To Stacey and Patti, death is an abstract entity. Not so for Joseph’s mother whom I helped clear out his house: His pinstriped suits. The soft, woolly jumpers he loved. Socks paired up neatly in the drawer. Watches with worn straps and shoes shaped by his feet.
I can’t talk about death in theory when it’s so real to me.
2.20
All that being said, I do agree with @StaceyLondonFun.
I think reincarnation is a concept that’s been created to cheer up people who can’t face their own non-existence. Except it doesn’t work. Patti is many things, but cheery isn’t one of them.
2.50
It feels as if I’ve never been more awake than now. Not even in the daytime.

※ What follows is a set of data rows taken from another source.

-- ==== Sys2Proof/Machine/Clearing.lean ====
section
/-! DEFINITION. Clearing (R79–R83, R91): the order of release, the release point and its horizon, the squeeze, the late entries. -/

namespace Sys2Proof.Machine

/-- Lexicographic order of keys. -/
def keyBefore : List Nat → List Nat → Bool
  | [], _ => false
  | _, [] => false
  | a :: r, b :: t => decide (a < b) || (a == b && keyBefore r t)

/-- The key of an item (R79): era, T64, class, instance, source, arrival order. -/
def Item.key (i : Item) : List Nat := [i.era, i.t64, i.cls, i.inst, i.src, i.arr]

/-- Insert an item into a list ordered by key. -/
def insertItem (i : Item) : List Item → List Item
  | [] => [i]
  | x :: r => if keyBefore i.key x.key then i :: x :: r else x :: insertItem i r

/-- The items in order of their keys. -/
def sortItems (l : List Item) : List Item := l.foldr insertItem []

/-- The tick of an item, across eras. -/
def Item.abs (i : Item) : Nat := absTick i.era (T64.unpack i.t64).tick

/-- The release point as a tick across eras (R80). -/
def State.relAbs (s : State) : Nat := absTick s.clr.relEra s.clr.relTick

/-- Capacity of the staging area: 256 MiB. -/
def stagingSize : Nat := 268435456

/-- Bytes that the staging area holds. -/
def State.stagingFill (s : State) : Nat := (s.clr.staged.map (fun i => i.bytes.length)).foldl (· + ·) 0

/-- The late items enter their stream in order of arrival (R83). -/
def State.releaseLates (s : State) : State :=
  s.clr.late.reverse.foldl (fun t (x : Nat × Nat × Item) => t.releaseLate x.1 x.2.1 x.2.2) { s with clr := { s.clr with late := [] } }

/-- The release point moves to a tick; every item stamped before it is released in order (R79, R80). -/
def State.releaseTo (s : State) (t : Nat) : State :=
  let s1 := { s with clr := { s.clr with relTick := t % ticksPerEra, relEra := t / ticksPerEra,
                                         staged := s.clr.staged.filter (fun i => !decide (i.abs < t)) } }
  let s2 := (s1.put64 R.CLR_RELEASE_LO (T64.mk (t % ticksPerEra) 0 0).pack).set R.CLR_STAT_EFF_HORIZON (min 127 (s1.hAbs - t))
  let due := sortItems (s.clr.staged.filter (fun i => decide (i.abs < t)))
  (due.foldl (fun v i => (v.wrapCount64 R.CLR_ITEMS_LO 1).releaseItem i) s2).releaseLates

/-- The release point by the horizon; it never moves back (R80, R81). -/
def State.relNormal (s : State) : Nat := max s.relAbs (s.hAbs - s.clr.horizon)

/-- A squeeze episode begins when the staging area is full (R82, source 0x0A). [DEDUCED, log 28, unsafe] -/
def State.squeezeStart (s : State) : State :=
  if !s.clr.squeeze && decide (stagingSize ≤ s.stagingFill) then
    let s1 := ({ s with clr := { s.clr with squeeze := true } }).set R.CLR_EVT_SQUEEZE 1
    ((s1.satCount R.CLR_SQUEEZE_COUNT 32 1 R.CLR_EVT_SATURATED).1).hostFault 0x0A 0
  else s

/-- Clearing at a host tick boundary (R80, R82): while a squeeze lasts the release point moves one tick more. [DEDUCED, log 28, unsafe] -/
def State.clearTick (s : State) : State :=
  if s.clearingRuns then
    let s1 := s.squeezeStart
    let t := if s1.clr.squeeze then min s1.hAbs (max s1.relNormal (s1.relAbs + 1) + 1) else s1.relNormal
    let s2 := s1.releaseTo t
    if s2.clr.squeeze && decide (s2.stagingFill * 4 < stagingSize * 3) then { s2 with clr := { s2.clr with squeeze := false } } else s2
  else s

/-- A horizon as it is stored: 2–64 (R81). -/
def horizonClamp (v : Nat) : Nat := clampN 2 64 v

/-- HORIZON_CHANGE (R81): the written horizon takes effect at a host tick boundary; a lower one releases at once. -/
def State.doHorizonChange (s : State) : State :=
  let h := horizonClamp (s.get R.CLR_CTRL_HORIZON)
  if s.time.hUnit = 0 ∧ h ≠ s.clr.horizon ∧ s.powered R.CLR_CTRL then
    let s1 := { s with clr := { s.clr with horizon := h } }
    if s1.clearingRuns then s1.releaseTo s1.relNormal else s1
  else s

/-- HORIZON_CHANGE. -/
def execHorizonChange (s : State) : Host.Outcome State Fault Refusal := done s s.doHorizonChange

/-- CLR_CTRL_CLR_STATS (R91). -/
def execClrCtrlClrStats (u : Sub) (s : State) : Host.Outcome State Fault Refusal :=
  done s ((s.atH u).ifOn R.CLR_CTRL (fun t => t.putAll [R.CLR_LATE_COUNT, R.CLR_LATE_MAX, R.CLR_SQUEEZE_COUNT] 0))

end Sys2Proof.Machine
end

In the dark I see things much more clearly. And I’m having an epiphany.
The reason Patti gets so upset when Stacey doesn’t agree with her is that deep down Patti isn’t convinced herself. Otherwise, why would she always be so insistent rather than just shrug off Stacey’s comments?
2.59
Having given it more thought, I actually don’t understand why anybody would want to believe in reincarnation. Why is it a comforting thought that you’ll be born again? It’s not as if you’ll come back to the same life and be reunited with your family and friends. Neither is it a given that you’ll return to pleasant circumstances.
You could be born in a war zone with bombs raining on your crying mother’s head. Or delivered into the old days with the workhouse lurking after every bad harvest, forever at risk from death by a sore throat. Or worse, you could arrive in a dark future where a tyrannical world government runs the show.
Who the hell would want that?
3.16
I’m going around in circles.
The reason people want to believe in reincarnation is purely existential. The world revolves around them and they cannot imagine it without them in it. It’s the ultimate sense of entitlement.
3.18
I can imagine a world without me.
I just think about the time before I was born. A time of which I have zero recollection. Being dead will probably be the same.
The weather is changing. I can hear the wind in the bamboo outside my window.
3.40
The digits on the radio are dancing now. Little red numbers in the dark.
Or little red devils with fire in their eyes.
3.43
Another epiphany. Patti doesn’t want to go to Hell so tries to believe she’ll be born again.
Having said that, she can’t be certain those would be her only options. She could be going to Heaven.
3.45
If it’s a Heaven/Hell situation, then at least I know Joseph is in Heaven now. Otherwise, there is no God.
3.50
Get lost, little red devils. You’re just numbers on an ugly, grey radio.
It’s not Heaven. It’s not Hell.
And it’s not another visit to earth.
This is the time. This is the shot I get at listening to wind in the bamboo.